At the upcoming 18th Party Congress, Vice President Xi Jinping is to be named to replace President Hu Jintao, and Vice Premier Li Keqiang to replace Wen Jiabao. It is likely to be a carefully scripted affair, with any unpredictable, spontaneous or indecorous element banished by a leadership that boasts of the “harmony” of its governance.

But it is not easy to stage a vanishing act with a larger-than-life character like Bo.

Bo’s folksy campaigns in Chongqing to root out corruption and to revive the singing of revolutionary ballads won admiration from those who believe that China has veered too far toward free-market capitalism.
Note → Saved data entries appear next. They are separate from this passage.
-- ==== Sys2Proof/Tests/WitnessesForms.lean ====
section
/-! SUPPORT. Witnesses for further forms that the statements cover: labelled branches and their faults, poisoned scratchpad lines,
prefetches, atomics lane by lane, and events of slices and of the host. -/

namespace Sys2Proof.Tests
open Sys2Proof.Machine
set_option Elab.async false

/-! ### Branches -/

def loopAt : State := readAt armed [0x110088]
theorem witness_LabelledBranches_loop : armed.Turn me0 thread3 ∧ armed.mayIssue me0 thread3 [.s 6] [.s 6] = true ∧
    (armed.readS me0 6).val = 1 ∧ armed.headersAt me0 [targetOf thread3 16] = some loopAt ∧
    loopAt.joined me0 [(loopAt.readS me0 6).lab, thread3.pcl] = some (1, [0, 1, 2, 3]) ∧
    ((loopAt.setLabels 0 [0, 1, 2, 3]).ctx 0).dominates team3.clear 1 = true ∧
    ((loopAt.setLabels 0 [0, 1, 2, 3]).ctx 0).dominates thread3.pcl 1 = false ∧ thread3.spanMissing true = false ∧
    (loopAt.setLabels 0 [0, 1, 2, 3]).joined me0 [thread3.pcl, 1] = some (1, [0, 1, 2, 3]) ∧
    isNext (exec (.loop 6 15 16) armed) (armed.finish (((((loopAt.setLabels 0 [0, 1, 2, 3]).writeS me0 6 { val := 0, lab := 1 }).modTeam
      1 0 (fun x => { x with nextSid := 1 })).spanOpened me0 0 0x110088 1 { span := span45, cond := 1, groups := [0] } false)) me0
      { ctl := .next }) = true := ⟨⟨rfl, rfl⟩, by decide +kernel⟩
/-- s6 counts more rounds. -/
def looping : State := armed.writeS me0 6 { val := 3, lab := 1 }
theorem witness_LabelledBranches_loop_back : (looping.readS me0 6).val ≠ 1 ∧ thread3.heldFree = true ∧
    isNext (exec (.loop 6 15 16) looping) (looping.finish (((((((readAt looping [0x110080, 0x110088]).setLabels 0 [0, 1, 2, 3]).closed me0
      thread3).writeS me0 6 { val := 2, lab := 1 }).modTeam 1 0 (fun x => { x with nextSid := 1 })).spanOpened me0 0 0x110088 1
      { span := span45, cond := 1, groups := [0] } true)) me0 { ctl := .jump 0x110080 }) = true := by decide +kernel
/-- A header's address under label 1 stands in s6 or in lnk, where the clearance holds label 1 or does not. -/
def aimedAt (s : State) (r : Nat) : State := s.writeS me0 r { val := 0x110088, lab := 1 }
theorem witness_LabelledBranches_other_faults : (coded.readS me0 6).lab = 1 ∧ thread3.spanMissing false = true ∧
    traps (exec (.loop 6 15 0) coded) 0x0B 0 = true ∧ traps (exec (.loop 6 15 0) armed) 0x0D 0 = true ∧
    ((aimedAt coded 6).ctx 0).dominates team0.clear ((aimedAt coded 6).readS me0 6).lab = false ∧
    traps (exec (.brx 6) (aimedAt coded 6)) 0x0B 0 = true ∧ traps (exec (.brx 6) (aimedAt armed 6)) 0x0D 0 = true ∧
    traps (exec (.brv 1 15 16) { coded with crews := [(1, crew2)] }) 0x0B 0 = true ∧ thread0.spanMissing true = true ∧
    traps (exec (.brv 1 15 16) (armed.modThread me0 (fun th => { th with armed := none }))) 0x0D 0 = true ∧
    ((aimedAt coded 62).ctx 0).dominates thread0.pcl ((aimedAt coded 62).readS me0 62).lab = false ∧
    traps (exec .ret (aimedAt coded 62)) 0x0B 0 = true := by decide +kernel
/-- Every active lane, or none, is in m1, which carries label 1. -/
def agreeing (bits : Mask) : State := armed.modTeam 1 0 (fun t => { t with m := [(1, { bits := bits, lab := 1 })] })
theorem witness_BrvResult_agree : thread3.exm &&& 0xF = thread3.exm ∧
    isNext (exec (.brv 1 15 16) (agreeing 0xF)) ((agreeing 0xF).finish (((((readAt (agreeing 0xF) [0x110080, 0x110088]).setLabels 0
      [0, 1, 2, 3]).closed me0 thread3).modTeam 1 0 (fun x => { x with nextSid := 1 })).spanOpened me0 0 0x110088 1
      { span := span45, cond := 1, groups := [0] } true) me0 { ctl := .jump 0x110080 }) = true ∧
    isNext (exec (.brv 1 15 16) (agreeing 0)) ((agreeing 0).finish ((((readAt (agreeing 0) [0x110088]).setLabels 0
      [0, 1, 2, 3]).modTeam 1 0 (fun x => { x with nextSid := 1 })).spanOpened me0 0 0x110088 1
      { span := span45, cond := 1, groups := [0] } false) me0 { ctl := .next }) = true := by decide +kernel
Many saw him as the latter-day embodiment of Mao Tse-tung.

“Bo Xilai was the only one brave enough to confront the challenges we face in China, such as the growing gap between rich and poor,” said Han Deqiang, a left-wing economist and one of Bo’s most outspoken supporters. “He was one of the few who had ideas that could prevent China from disintegrating like the USSR.”

Since Bo’s downfall in March, Chinese censors have blocked leftist websites and arrested the few supporters brave enough to take to the streets.

“They didn’t even get a chance to put out banners or say anything before they were taken away,” said Wang Zheng, an economics professor who tried to organize a pro-Bo demonstration in May at Tiananmen Square.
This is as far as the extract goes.